/-- Away from the latch instant, a slot keeps the pace until its packets go out. -/
theorem State.slotOpened_paced {s : State} {p : Nat} (unlatched : (s.port p).next ≠ (s.port p).boundary - ((s.port p).mode.raceLead : Int))
    (tick : Nat) : s.Paced (s.slotOpened p tick) := by
  unfold State.slotOpened
  extract_lets q j at_ noted latched released
  have notes : s.Paced noted := by
    unfold noted
    split
    · exact s.writeRecords_paced p
    · exact .refl s
  have releases : noted.Paced released := by
    unfold released latched
    rw [if_neg unlatched]
    split
    · exact .refl noted
    · exact (noted.releaseNow_paced p j tick).trans (State.releaseNext_paced _ p j tick)
  split
  · exact notes.trans releases
  · exact (notes.trans releases).trans (released.scanReached_paced p _ _)

/-! ### The packets of a slot leave its number as it is -/

/-- The next line slot of every port is the same one. -/
def State.NextKept (s t : State) : Prop := ∀ q, (t.port q).next = (s.port q).next

theorem State.NextKept.refl (s : State) : s.NextKept s := fun _ => rfl

theorem State.NextKept.trans {s t u : State} (h : s.NextKept t) (k : t.NextKept u) : s.NextKept u := fun q => (k q).trans (h q)

theorem State.LinksMoved.nextKept {s t : State} (h : s.LinksMoved t) : s.NextKept t := fun q => (congrArg Port.next (h q) :)

theorem State.LinksMoved.line {s t : State} (h : s.LinksMoved t) (q : Nat) : (t.port q).line = (s.port q).line :=
  (congrArg Port.line (h q) :)

theorem State.modPort_nextKept (s : State) (p : Nat) {f : Port → Port} (h : ∀ x, (f x).next = x.next) : s.NextKept (s.modPort p f) :=
  fun q => by
    by_cases here : q = p
    · subst here
      rw [State.port_modPort, h]
    · rw [State.port_modPort_ne _ _ here]

theorem State.foldl_nextKept {α : Type} (l : List α) (f : State → α → State) (h : ∀ (t : State) x, t.NextKept (f t x)) (s : State) :
    s.NextKept (l.foldl f s) :=
  List.foldlRecOn (motive := s.NextKept) l f (.refl s) fun t kept x _ => kept.trans (h t x)

theorem State.announceReform_linksMoved (s : State) (p : Nat) (place : Nat × Nat) (slot : Nat) :
    s.LinksMoved (s.announceReform p place slot) := by
  have numbered : s.LinksMoved (s.takeModeId p).2 := s.modLink_linksMoved p _
  have sent : ∀ (t : State) gang m id, t.LinksMoved (t.sendMode p 2 gang m id place slot) := fun t gang m id => by
    unfold State.sendMode
    split
    · exact t.modLink_linksMoved p _
    · exact .refl t
  exact (numbered.trans (sent _ _ _ _)).trans (State.modLink_linksMoved _ p _)

theorem State.sendLater_linksMoved (s : State) (p : Nat) : s.LinksMoved (s.sendLater p) :=
  (s.modLink_linksMoved p _).trans (State.foldl_linksMoved _ _ (fun t _ => t.sendFree_linksMoved p _) _)

theorem State.sendPacket_nextKept (s : State) (p : Nat) (h : PktHead) (ws : List W12) (slot : Nat) :
    s.NextKept (s.sendPacket p h ws slot) := (s.sendPacket_linkMoved p h ws slot).linksMoved.nextKept

theorem State.sendSlot_nextKept (s : State) (p m : Nat) (j : Int) (tick : Nat) : s.NextKept (s.sendSlot p m j tick) := by
  unfold State.sendSlot
  extract_lets q at_
  split
  · have reformed := (s.modLink_linksMoved m fun l => l.applyReform).trans (State.announceReform_linksMoved _ m at_ tick)
    exact reformed.nextKept.trans (State.sendPacket_nextKept _ m _ _ tick)
  split
  · exact s.sendPacket_nextKept m _ _ tick
  split
  · exact s.sendPacket_nextKept m _ _ tick
  split
  · exact s.sendPacket_nextKept m _ _ tick
  split
  · exact s.sendPacket_nextKept m _ _ tick
  split
  · exact s.modPort_nextKept m fun _ => rfl
  · exact .refl s

theorem State.sendChange_nextKept (s : State) (p m : Nat) (j : Int) : s.NextKept (s.sendChange p m j) := by
  unfold State.sendChange
  extract_lets q at_
  split
  · split
    · have marked : s.NextKept (s.modPort m fun x => { x with changeDue := false }) := s.modPort_nextKept m fun _ => rfl
      exact marked.trans (State.foldl_linksMoved _ _ (fun t x => t.announce_linksMoved x .change) _).nextKept
    · exact .refl s
  · exact .refl s

theorem State.noteLead_nextKept (s : State) (p : Nat) : s.NextKept (s.noteLead p) := by
  unfold State.noteLead
  exact s.modPort_nextKept p fun _ => rfl

theorem State.noteLead_line (s : State) (p : Nat) : ((s.noteLead p).port p).line = (s.port p).line := by
  unfold State.noteLead
  rw [State.port_modPort]

theorem State.slotSent_next (s : State) (p : Nat) (j : Int) (tick : Nat) : ((s.slotSent p j tick).port p).next = j + 1 := by
  unfold State.slotSent
  extract_lets moved sent changed
  have sends : moved.NextKept sent := State.foldl_nextKept _ _ (fun t m => t.sendSlot_nextKept p m j tick) moved
  have changes : sent.NextKept changed := State.foldl_nextKept _ _ (fun t m => t.sendChange_nextKept p m j) sent
  have lates : changed.NextKept ((changed.members p).foldl (fun s m => s.sendLater m) changed) :=
    (State.foldl_linksMoved _ _ (fun t m => t.sendLater_linksMoved m) changed).nextKept
  have kept := ((sends.trans changes).trans lates).trans (State.noteLead_nextKept _ p)
  have started : (moved.port p).next = j + 1 := by rw [show moved.port p = _ from State.port_modPort s p _]
  exact (kept p).trans started

/-! ### An active line opens (R314, R315) -/

theorem State.members_alone {s : State} {p : Nat} (alone : (s.port p).gang = 0) : s.members p = [p] := if_pos alone

theorem State.openLine_line (s : State) (p : Nat) (j : Int) (tick : Nat) : ((s.openLine p j tick).port p).line =
    some { slot := j, pos := (s.port p).link.freePos (tick + 300), seg := 0, words := [], under := false } := by
  unfold State.openLine
  rw [State.port_modPort]

theorem State.openLine_paced (s : State) (p : Nat) (j : Int) (tick : Nat) : s.Paced (s.openLine p j tick) := by
  unfold State.openLine
  exact s.modPort_paced p fun _ => rfl

section Opens

variable {s : State} {p : Nat} {j : Int} (tick : Nat) (runs : (s.port p).phase = .running) (live : s.halted = false)
  (formed : (s.port p).link.reform = none) (drives : s.cway.role.drives = true) (rendered : ((s.port p).placeOf j).1 < (s.port p).subEff)
  (active : ((s.port p).placeOf j).2 < (s.port p).mode.vActive)
include runs live formed drives rendered active

theorem State.sendSlot_opens : s.sendSlot p p j tick = s.openLine p j tick := by
  simp only [State.sendSlot, formed, live, runs, drives, Nat.not_le.2 rendered, Nat.not_le.2 active, Option.isSome_none,
    Bool.false_eq_true, reduceCtorEq, if_false, if_true]

end Opens

theorem State.sendChange_none {s : State} {p m : Nat} {j : Int} (none : (s.port m).changeDue = false) : s.sendChange p m j = s := by
  unfold State.sendChange
  extract_lets q at_
  split
  · rw [if_neg (by simp [none])]
  · rfl

theorem State.sendChange_own {s : State} {p : Nat} {j : Int} (alone : (s.port p).gang = 0) (none : (s.port p).changeDue = false) :
    (p :: (s.members p).filter s.leaves).foldl (fun s m => s.sendChange p m j) s = s := by
  rw [State.members_alone alone, List.foldl_cons, State.sendChange_none none]
  cases own : s.leaves p
  · simp [own]
  · simp [own, State.sendChange_none none]

theorem State.slotSent_line {s : State} {p : Nat} {j : Int} (tick : Nat) (alone : (s.port p).gang = 0) (runs : (s.port p).phase = .running)
    (live : s.halted = false) (formed : (s.port p).link.reform = none) (drives : s.cway.role.drives = true)
    (rendered : ((s.port p).placeOf j).1 < (s.port p).subEff) (active : ((s.port p).placeOf j).2 < (s.port p).mode.vActive)
    (settled : (s.port p).changeDue = false) :
    ∃ o, ((s.slotSent p j tick).port p).line = some o ∧ o.slot = j ∧ o.seg = 0 ∧ o.words = [] ∧ o.under = false := by
  unfold State.slotSent
  extract_lets moved sent changed
  have own : moved.port p = { s.port p with next := j + 1 } := State.port_modPort s p _
  have opened : sent = moved.openLine p j tick := by
    unfold sent
    rw [State.members_alone (by rw [own]; exact alone)]
    exact State.sendSlot_opens tick (by rw [own]; exact runs) live (by rw [own]; exact formed) drives
      (by rw [own]; exact rendered) (by rw [own]; exact active)
  have paced : moved.Paced sent := opened ▸ moved.openLine_paced p j tick
  obtain ⟨-, gang, -, -, -, -, due, -⟩ := Port.pace_eq_iff.1 (paced.pace p)
  have kept : changed = sent := State.sendChange_own (by rw [gang, own]; exact alone) (by rw [due, own]; exact settled)
  have lates := State.foldl_linksMoved (changed.members p) (fun s m => s.sendLater m) (fun t m => t.sendLater_linksMoved m) changed
  have line : ((((changed.members p).foldl (fun s m => s.sendLater m) changed).noteLead p).port p).line =
      ((moved.openLine p j tick).port p).line := by
    rw [State.noteLead_line, lates.line, ← opened, ← kept]
  exact ⟨_, line.trans (moved.openLine_line p j tick), rfl, rfl, rfl, rfl⟩

section Running

variable {s : State} {p : Nat} (runs : (s.port p).phase = .running) (within : (s.port p).next ≠ (s.port p).boundary)
include runs within

/-- A running port's slot off the frame boundary, its number being the one the port had before. -/
theorem State.activeSlot_running : s.activeSlot p =
    ((s.slotCleared p).slotOpened p ((s.port p).slotTick (s.port p).next)).slotSent p (s.port p).next
      ((s.port p).slotTick (s.port p).next) := by
  have same := (s.slotCleared_paced p).pace p
  obtain ⟨phase, -, -, next, -⟩ := Port.pace_eq_iff.1 same
  rw [State.activeSlot_eq (by rw [next, Port.boundary_pace same]; exact within) (by simp [Port.slots, phase, runs]), next]

theorem State.activeSlot_next : ((s.activeSlot p).port p).next = (s.port p).next + 1 := by
  rw [State.activeSlot_running runs within]
  exact State.slotSent_next _ p _ _

theorem State.activeSlot_line (alone : (s.port p).gang = 0)
    (unlatched : (s.port p).next ≠ (s.port p).boundary - ((s.port p).mode.raceLead : Int)) (live : s.halted = false)
    (formed : (s.port p).link.reform = none) (drives : s.cway.role.drives = true)
    (rendered : ((s.port p).placeOf (s.port p).next).1 < (s.port p).subEff)
    (active : ((s.port p).placeOf (s.port p).next).2 < (s.port p).mode.vActive) (settled : (s.port p).changeDue = false) :
    ∃ o, ((s.activeSlot p).port p).line = some o ∧ o.slot = (s.port p).next ∧ o.seg = 0 ∧ o.words = [] ∧ o.under = false := by
  have cleared := s.slotCleared_paced p
  have same := cleared.pace p
  obtain ⟨-, -, mode, next, -⟩ := Port.pace_eq_iff.1 same
  have paced : s.Paced ((s.slotCleared p).slotOpened p ((s.port p).slotTick (s.port p).next)) :=
    cleared.trans (State.slotOpened_paced (by rw [next, mode, Port.boundary_pace same]; exact unlatched) _)
  have pace := paced.pace p
  obtain ⟨phase, gang, mode, -, -, subEff, due, reform⟩ := Port.pace_eq_iff.1 pace
  rw [State.activeSlot_running runs within]
  exact State.slotSent_line _ (gang.trans alone) (phase.trans runs) (paced.halted.trans live) (reform.trans formed) (paced.role ▸ drives)
    (by rw [Port.placeOf_pace pace, subEff]; exact rendered) (by rw [Port.placeOf_pace pace, mode]; exact active) (due.trans settled)

end Running

theorem State.lineSlot_begun {s : State} {p : Nat} (leads : s.follower p = false) (boot : s.power.boot ≠ .inReset)
    (begun : (s.port p).slotTick (s.port p).next ≤ s.now) : s.lineSlot p =
    if (s.port p).slots then s.activeSlot p else if (s.port p).link.holdEnd.isSome then s.holdSlot p else s := by
  simp only [State.lineSlot, leads, State.running_eq_true boot, Nat.not_lt.2 begun, Bool.not_true, Bool.false_eq_true, or_self, if_false]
○ ○ ○
[EXERCISE OBJECTIVE] For the lines above, output exactly those from the line containing "theorem State.sendSlot_opens : s.sendSlot" through the line containing "[own, State.sendChange_none none]", and skip the others.

[WRITTEN RESPONSE]
theorem State.sendSlot_opens : s.sendSlot p p j tick = s.openLine p j tick := by
  simp only [State.sendSlot, formed, live, runs, drives, Nat.not_le.2 rendered, Nat.not_le.2 active, Option.isSome_none,
    Bool.false_eq_true, reduceCtorEq, if_false, if_true]

end Opens

theorem State.sendChange_none {s : State} {p m : Nat} {j : Int} (none : (s.port m).changeDue = false) : s.sendChange p m j = s := by
  unfold State.sendChange
  extract_lets q at_
  split
  · rw [if_neg (by simp [none])]
  · rfl

theorem State.sendChange_own {s : State} {p : Nat} {j : Int} (alone : (s.port p).gang = 0) (none : (s.port p).changeDue = false) :
    (p :: (s.members p).filter s.leaves).foldl (fun s m => s.sendChange p m j) s = s := by
  rw [State.members_alone alone, List.foldl_cons, State.sendChange_none none]
  cases own : s.leaves p
  · simp [own]
  · simp [own, State.sendChange_none none]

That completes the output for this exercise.